To do
Filter these entries so that only lines with the word "regionsMeet" remain.

Supplied information
/-- The word of a mailbox definition (Table 12-6). -/
def MailboxDef.words (d : MailboxDef) : List Word :=
  [toWord (put d.base 31 20 + put d.capacity 19 16 + putBit (d.readMode = .take) 15 + putBit d.notifyStale 14 +
    put d.staleLimit.toNat 7 0)]

/-- The word of a queue definition. -/
def QueueDef.words (d : QueueDef) : List Word :=
  [toWord (put d.base 31 20 + put d.capacity 19 16 + put d.depth 15 10 + putBit (d.fullPolicy = .replaceOldest) 9 +
    put d.retryLimit 8 6)]

/-- Kind and number of a target or source in an entry's second word. -/
def Place.bits : Place → Nat
  | .mailbox n => put 1 31 30 + put n.val 23 16
  | .queue n => put 2 31 30 + put n.val 23 16

/-- The first word of an entry. -/
def entryWord (p : Port) (slot : Nat) (r : RoundSet) : Word :=
  toWord (put (portCode p) 31 30 + put slot 25 16 + put r.period 15 8 + put r.phase 7 0)

/-- The words of a capture entry. -/
def CaptureEntry.words (e : CaptureEntry) : List Word :=
  [entryWord e.port e.slot e.rounds, toWord (e.target.bits + put e.acceptFrom.toNat 7 0)]

/-- On-empty codes (Table 12-6). -/
def OnEmpty.code : OnEmpty → Nat
  | .void => 1
  | .silent => 2

/-- On-stale codes (Table 12-6). -/
def OnStale.code : OnStale → Nat
  | .sendMarked => 1
  | .void => 2
  | .silent => 3

/-- Origin codes (Table 12-6). -/
def Origin.code : Origin → Nat
  | .preserve => 1
  | .self => 2

/-- The words of an emit entry. -/
def EmitEntry.words (e : EmitEntry) : List Word :=
  [entryWord e.port e.slot e.rounds,
   toWord (e.source.bits + put e.onEmpty.code 15 14 + put e.onStale.code 13 12 + put e.origin.code 11 10)]

/-- Table 12-7, capture outcomes; NONE is 0. -/
def CaptureOutcome.code : CaptureOutcome → Nat
  | .received => 1
  | .truncated => 2
  | .void => 3
  | .invalid => 4
  | .empty => 5
  | .foreign => 6
  | .dropped => 7

/-- Table 12-7, emit outcomes; NONE is 0. -/
def EmitOutcome.code : EmitOutcome → Nat
  | .sent => 1
  | .sentStale => 2
  | .voidSent => 3
  | .silent => 4
  | .fault => 5
  | .disturbed => 6
  | .aborted => 7

/-- The first result word of READ_RECORD (12.3): generation, outcome code, outcome round. -/
def recordHead (generation : BitVec 16) (outcome round : Nat) : Word :=
  toWord (put generation.toNat 31 16 + put outcome 15 8 + put round 7 0)

/-- The fault codes (12.3). -/
def FaultCode.code : FaultCode → Nat
  | .parity => 1
  | .regionRange => 2
  | .regionOverlap => 3
  | .noTarget => 4
  | .slotRange => 5
  | .reservedSlot => 6
  | .captureOverlap => 7
  | .emitOverlap => 8
  | .selfSlot => 9
  | .mixedIngress => 10
  | .mixedEgress => 11

/-- A fault word (12.3): the code and the record reference; the two bits above the reference are free (log entry
11). No fault is 0. -/
def faultWord : Option (FaultCode × RecordRef) → Word
  | none => 0
  | some (c, r) => toWord (put c.code 31 24 + put Config.faultReferenceBank.toNat 15 14 + refBits r)

/-! ## Profiles and settings (Table 12-8) -/

/-- Byte `i` of a word, byte 0 the most significant. -/
def byteOf (w : Word) (i : Nat) : Byte := BitVec.ofNat 8 (field w.toNat (31 - 8 * i) (24 - 8 * i))

/-- The timing stations of word 3: the first `k` bytes (R172). -/
def stationsOf (w : Word) (k : Nat) : List Station := (List.range k).map (byteOf w)

/-- A U profile from its four words. -/
def parseUProfile (w0 w1 w2 w3 : Word) : UProfile :=
  { enabled := field w0.toNat 31 31 = 1, station := BitVec.ofNat 8 (field w0.toNat 23 16),
    slotCount := field w0.toNat 15 0, responseSlot := field w1.toNat 31 16, slotLength := field w1.toNat 15 8,
    lapseLimit := field w1.toNat 7 4, confirmQuorum := field w1.toNat 3 0,
    noticeTarget := BitVec.ofNat 8 (field w2.toNat 31 24), timingStations := stationsOf w3 (field w2.toNat 23 16) }

/-- An L profile from its three words. -/
def parseLProfile (w0 w1 w2 : Word) : LProfile :=
  { enabled := field w0.toNat 31 31 = 1, tieEnabled := field w0.toNat 30 30 = 1,
    station := BitVec.ofNat 8 (field w0.toNat 23 16), slotCount := field w0.toNat 15 0,
    beaconSlot := field w1.toNat 31 16, responseSlot := field w1.toNat 15 0,
    tieOffset := field w2.toNat 31 16, slotLength := field w2.toNat 15 8,
    noticeTarget := BitVec.ofNat 8 (field w2.toNat 7 0) }

/-- Station `i` of a list, 0 beyond its length (R172: unused station bytes are returned as 0). -/
def stationAt (l : List Station) (i : Nat) : Nat := (l.getD i 0).toNat

/-- The four words of a U profile. -/
def UProfile.words (p : UProfile) : List Word :=
  [toWord (putBit p.enabled 31 + put p.station.toNat 23 16 + put p.slotCount 15 0),
   toWord (put p.responseSlot 31 16 + put p.slotLength 15 8 + put p.lapseLimit 7 4 + put p.confirmQuorum 3 0),
   toWord (put p.noticeTarget.toNat 31 24 + put p.timingStations.length 23 16),
   toWord (put (stationAt p.timingStations 0) 31 24 + put (stationAt p.timingStations 1) 23 16 +
     put (stationAt p.timingStations 2) 15 8 + put (stationAt p.timingStations 3) 7 0)]

/-- The three words of an L profile. -/
def LProfile.words (p : LProfile) : List Word :=
  [toWord (putBit p.enabled 31 + putBit p.tieEnabled 30 + put p.station.toNat 23 16 + put p.slotCount 15 0),
   toWord (put p.beaconSlot 31 16 + put p.responseSlot 15 0),
   toWord (put p.tieOffset 31 16 + put p.slotLength 15 8 + put p.noticeTarget.toNat 7 0)]

/-- The settings word. -/
def Settings.settingsWord (t : Settings) : Word :=
  toWord (put t.claimTimeout.toNat 31 24 + put t.repeatInterval.toNat 23 16)

/-- The settings of a word. -/
def parseSettings (w : Word) : Settings := { claimTimeout := byteOf w 0, repeatInterval := byteOf w 1 }

/-- The three result words of READ_COUNTERS. -/
def Counters.words (c : Counters) : List Word :=
  [toWord (put c.good.toNat 31 16 + put c.malformed.toNat 15 0),
   toWord (put c.misplaced.toNat 31 16 + put c.late.toNat 15 0),
   toWord (put c.disturbed.toNat 31 16 + put c.droppedRequests.toNat 15 0)]

/-- An absent round is 255 (R173). -/
def roundCode : Option Round → Nat
  | none => 255
  | some r => r.toNat

/-- An absent station is 0 (R173). -/
def stationCode : Option Station → Nat
  | none => 0
  | some a => a.toNat

/-! ## Mailbox and queue results (Table 12-8) -/

/-- READ_MAILBOX state codes. -/
def MailboxState.code : MailboxState → Nat
  | .empty => 0
  | .fresh => 1
  | .stale => 2
  | .spent => 3
  | .faulted => 4

/-- Half codes: 0 A, 1 B. -/
def Half.code : Half → Nat
  | .a => 0
  | .b => 1

/-- The two record words of READ_MAILBOX. -/
def MailboxRt.words (m : MailboxRt) : List Word :=
  [toWord (put m.state.code 31 24 + put m.half.code 23 23 + put (optPortCode m.openWrite) 22 21 +
     putBit m.truncated 20 + put m.length 19 16 + put (stationCode m.source) 15 8 + put (roundCode m.round) 7 0),
   toWord (put m.age.toNat 31 24 + put m.tag.toNat 23 16)]

/-- The words of READ_QUEUE; a queue with no entries has no second word (R173). -/
def QueueRt.words (q : QueueRt) : List Word :=
  toWord (put q.entries.length 31 24 + put (optPortCode q.headInFlight) 23 22 + put q.attempts 21 19 +
    putBit q.drained 18) ::
  match q.entries with
  | [] => []
  | e :: _ =>
    [toWord (put e.length 31 24 + put e.source.toNat 23 16 + put e.round.toNat 15 8 + putBit e.truncated 0)]

/-! ## Notices (12.5) -/

/-- The kind codes. -/
def NoticeKind.code : NoticeKind → Nat
  | .started => 1
  | .lockGained => 2
  | .lockLost => 3
  | .tieGained => 4
  | .tieLost => 5
  | .commitDone => 6
  | .claimExpired => 7
  | .queueOverrun => 8
  | .queueDiscard => 9
  | .collision => 10
  | .storeParity => 11
  | .planParity => 12
  | .mailboxStale => 13

/-- The two words of a notice; `low` stands in bits 7 to 0 of word 0: 0 in a NOTICE cell, the countdown in a
READ_NOTICES answer. -/
def Notice.words (e : Notice) (low : Nat) : List Word :=
  [toWord (put e.id.toNat 31 24 + put e.kind.code 23 16 + put e.count.toNat 15 8 + put low 7 0),
   toWord (put e.firstRound.toNat 31 24 + put e.lastRound.toNat 23 16 + put e.subject.bits 15 0)]

end Sys2Proof.Machine
end

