-- ==== Sys2Proof/Machine/Checker.lean ====
section
/-! DEFINITION. The plan checker (5.3): the order of Table 5-1 and the first fault in it. -/

namespace Sys2Proof.Machine

/-- A fault and the record it names (Table 5-2). -/
abbrev PlanFault := FaultCode × RecordRef

/-- The fault `c` against `r` when the test fails. -/
def faultWhen (failed : Bool) (c : FaultCode) (r : RecordRef) : Option PlanFault := if failed then some (c, r) else none

/-! ## Regions (R76, R77) -/

/-- The words of a mailbox definition's region: first word and length (R55). -/
def MailboxDef.region (d : MailboxDef) : Nat × Nat := (d.base, 2 * d.capacity)

/-- The words of a queue definition's region (R56). -/
def QueueDef.region (d : QueueDef) : Nat × Nat := (d.base, d.depth * d.capacity)

/-- R76: the region ends within word 4095. -/
def regionFits (g : Nat × Nat) : Bool := g.1 + g.2 ≤ 4096

/-- R77: each of two regions begins no later than the last word of the other. -/
def regionsMeet (g h : Nat × Nat) : Bool := g.1 < h.1 + h.2 && h.1 < g.1 + g.2

/-- The regions of the defined mailboxes and then of the defined queues, with their records (R77). -/
def Bank.regions (b : Bank) : List (RecordRef × Nat × Nat) :=
  ((List.finRange 64).filterMap fun n => (b.mailboxes[n].fields).map fun d => (.mailbox n, d.region)) ++
  ((List.finRange 8).filterMap fun n => (b.queues[n].fields).map fun d => (.queue n, d.region))

/-- Step 3: the first region that shares a word with an earlier one. -/
def overlapFault (seen : List (Nat × Nat)) : List (RecordRef × Nat × Nat) → Option PlanFault
  | [] => none
  | (r, g) :: t => if seen.any (regionsMeet g) then some (.regionOverlap, r) else overlapFault (g :: seen) t

/-! ## Entries (R78, R79) -/

/-- A place is defined in the bank. -/
def Bank.placeDefined (b : Bank) : Place → Bool
  | .mailbox n => b.mailboxes[n].fields.isSome
  | .queue n => b.queues[n].fields.isSome

/-- The copied slot count of a port (R72). -/
def CheckFigures.slotCount (f : CheckFigures) : Port → Nat
  | .u => f.uSlotCount
  | .l => f.lSlotCount

/-- The slot is reserved on the port in the copied figures (R78, R79): its response slot, or the L beacon slot. -/
def CheckFigures.reserved (f : CheckFigures) : Port → Nat → Bool
  | .u, slot => slot = f.uResponseSlot
  | .l, slot => slot = f.lResponseSlot || slot = f.lBeaconSlot

/-- Two entries of the same port and slot whose round sets overlap (R60). -/
def clash (p q : Port) (slot slot' : Nat) (t v : RoundSet) : Bool := p = q && slot = slot' && t.overlaps v

/-- The defined capture entries of a bank. -/
def Bank.captureList (b : Bank) : List (Fin 128 × CaptureEntry) :=
  (List.finRange 128).filterMap fun n => (b.captures[n].fields).map (n, ·)

/-- The defined emit entries of a bank. -/
def Bank.emitList (b : Bank) : List (Fin 128 × EmitEntry) :=
  (List.finRange 128).filterMap fun n => (b.emits[n].fields).map (n, ·)

/-- The capture entry overlaps a lower-numbered one (R78). -/
def Bank.captureClash (b : Bank) (n : Fin 128) (e : CaptureEntry) : Bool :=
  b.captureList.any fun x => x.1 < n && clash x.2.port e.port x.2.slot e.slot x.2.rounds e.rounds

/-- The emit entry overlaps a lower-numbered one (R79). -/
def Bank.emitClash (b : Bank) (n : Fin 128) (e : EmitEntry) : Bool :=
  b.emitList.any fun x => x.1 < n && clash x.2.port e.port x.2.slot e.slot x.2.rounds e.rounds

/-- The emit entry overlaps a capture entry, of any number (R79). -/
def Bank.selfClash (b : Bank) (e : EmitEntry) : Bool :=
  b.captureList.any fun x => clash x.2.port e.port x.2.slot e.slot x.2.rounds e.rounds

/-- The four tests of R78 on a defined capture entry, in their order. -/
def Bank.captureFault (b : Bank) (f : CheckFigures) (n : Fin 128) (e : CaptureEntry) : Option PlanFault :=
  [faultWhen (!b.placeDefined e.target) .noTarget (.capture n),
   faultWhen (f.slotCount e.port < e.slot) .slotRange (.capture n),
   faultWhen (f.reserved e.port e.slot) .reservedSlot (.capture n),
   faultWhen (b.captureClash n e) .captureOverlap (.capture n)].findSome? id

/-- The five tests of R79 on a defined emit entry, in their order. -/
def Bank.emitFaultOf (b : Bank) (f : CheckFigures) (n : Fin 128) (e : EmitEntry) : Option PlanFault :=
  [faultWhen (!b.placeDefined e.source) .noTarget (.emit n),
   faultWhen (f.slotCount e.port < e.slot) .slotRange (.emit n),
   faultWhen (f.reserved e.port e.slot) .reservedSlot (.emit n),
   faultWhen (b.emitClash n e) .emitOverlap (.emit n),
   faultWhen (b.selfClash e) .selfSlot (.emit n)].findSome? id

/-! ## Connections (R80) -/

/-- Some defined capture entry of port `p` has the place as its target. -/
def Bank.capturedFrom (b : Bank) (k : Place) (p : Port) : Bool :=
  b.captureList.any fun x => x.2.target = k && x.2.port = p

/-- Some defined emit entry of port `p` has the place as its source. -/
def Bank.emittedOn (b : Bank) (k : Place) (p : Port) : Bool :=
  b.emitList.any fun x => x.2.source = k && x.2.port = p

/-- R80, step 6: a defined place captured from both ports. -/
def Bank.ingressFault (b : Bank) (k : Place) : Option PlanFault :=
  faultWhen (b.placeDefined k && b.capturedFrom k .u && b.capturedFrom k .l) .mixedIngress k.ref

/-- R80, step 7: a defined queue emitted on both ports. -/
def Bank.egressFault (b : Bank) (n : Fin 8) : Option PlanFault :=
  faultWhen (b.placeDefined (.queue n) && b.emittedOn (.queue n) .u && b.emittedOn (.queue n) .l) .mixedEgress (.queue n)

/-! ## The check -/

/-- R75: the first read of a record; a record whose parity failed only after its read reads well (log entry 6). -/
def Bank.readFault (b : Bank) (readBefore : List RecordRef) (r : RecordRef) : Option PlanFault :=
  faultWhen (!b.parityGood r && !readBefore.contains r) .parity r

/-- The fault found at mailbox definition `n` in step 1. -/
def Bank.step1 (b : Bank) (rb : List RecordRef) (n : Fin 64) : Option PlanFault :=
  (b.readFault rb (.mailbox n)).or
    (b.mailboxes[n].fields.bind fun d => faultWhen (!regionFits d.region) .regionRange (.mailbox n))

/-- The fault found at queue definition `n` in step 2. -/
def Bank.step2 (b : Bank) (rb : List RecordRef) (n : Fin 8) : Option PlanFault :=
  (b.readFault rb (.queue n)).or
    (b.queues[n].fields.bind fun d => faultWhen (!regionFits d.region) .regionRange (.queue n))

/-- The fault found at capture entry `n` in step 4. -/
def Bank.step4 (b : Bank) (rb : List RecordRef) (f : CheckFigures) (n : Fin 128) : Option PlanFault :=
  (b.readFault rb (.capture n)).or (b.captures[n].fields.bind (b.captureFault f n))

/-- The fault found at emit entry `n` in step 5. -/
def Bank.step5 (b : Bank) (rb : List RecordRef) (f : CheckFigures) (n : Fin 128) : Option PlanFault :=
  (b.readFault rb (.emit n)).or (b.emits[n].fields.bind (b.emitFaultOf f n))

/-- The seven steps of Table 5-1, each the first fault among its records. -/
def Bank.checkSteps (b : Bank) (f : CheckFigures) (rb : List RecordRef) : List (Option PlanFault) :=
  [(List.finRange 64).findSome? (b.step1 rb),
   (List.finRange 8).findSome? (b.step2 rb),
   overlapFault [] b.regions,
   (List.finRange 128).findSome? (b.step4 rb f),
   (List.finRange 128).findSome? (b.step5 rb f),
   ((List.finRange 64).findSome? fun n => b.ingressFault (.mailbox n)).or
     ((List.finRange 8).findSome? fun n => b.ingressFault (.queue n)),
   (List.finRange 8).findSome? b.egressFault]

/-- R75: the first fault of the bank in the order of Table 5-1, none when the bank passes. -/
def Bank.check (b : Bank) (f : CheckFigures) (rb : List RecordRef) : Option PlanFault :=
  (b.checkSteps f rb).findSome? id

/-- The figures the checker copies from the stored profiles (R72). -/
def State.figures (s : State) : CheckFigures :=
  { uSlotCount := s.uStored.slotCount, uResponseSlot := s.uStored.responseSlot, lSlotCount := s.lStored.slotCount,
    lBeaconSlot := s.lStored.beaconSlot, lResponseSlot := s.lStored.responseSlot }

end Sys2Proof.Machine
end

Expected output
def regionsMeet (g h : Nat × Nat) : Bool := g.1 < h.1 + h.2 && h.1 < g.1 + g.2
  | (r, g) :: t => if seen.any (regionsMeet g) then some (.regionOverlap, r) else overlapFault (g :: seen) t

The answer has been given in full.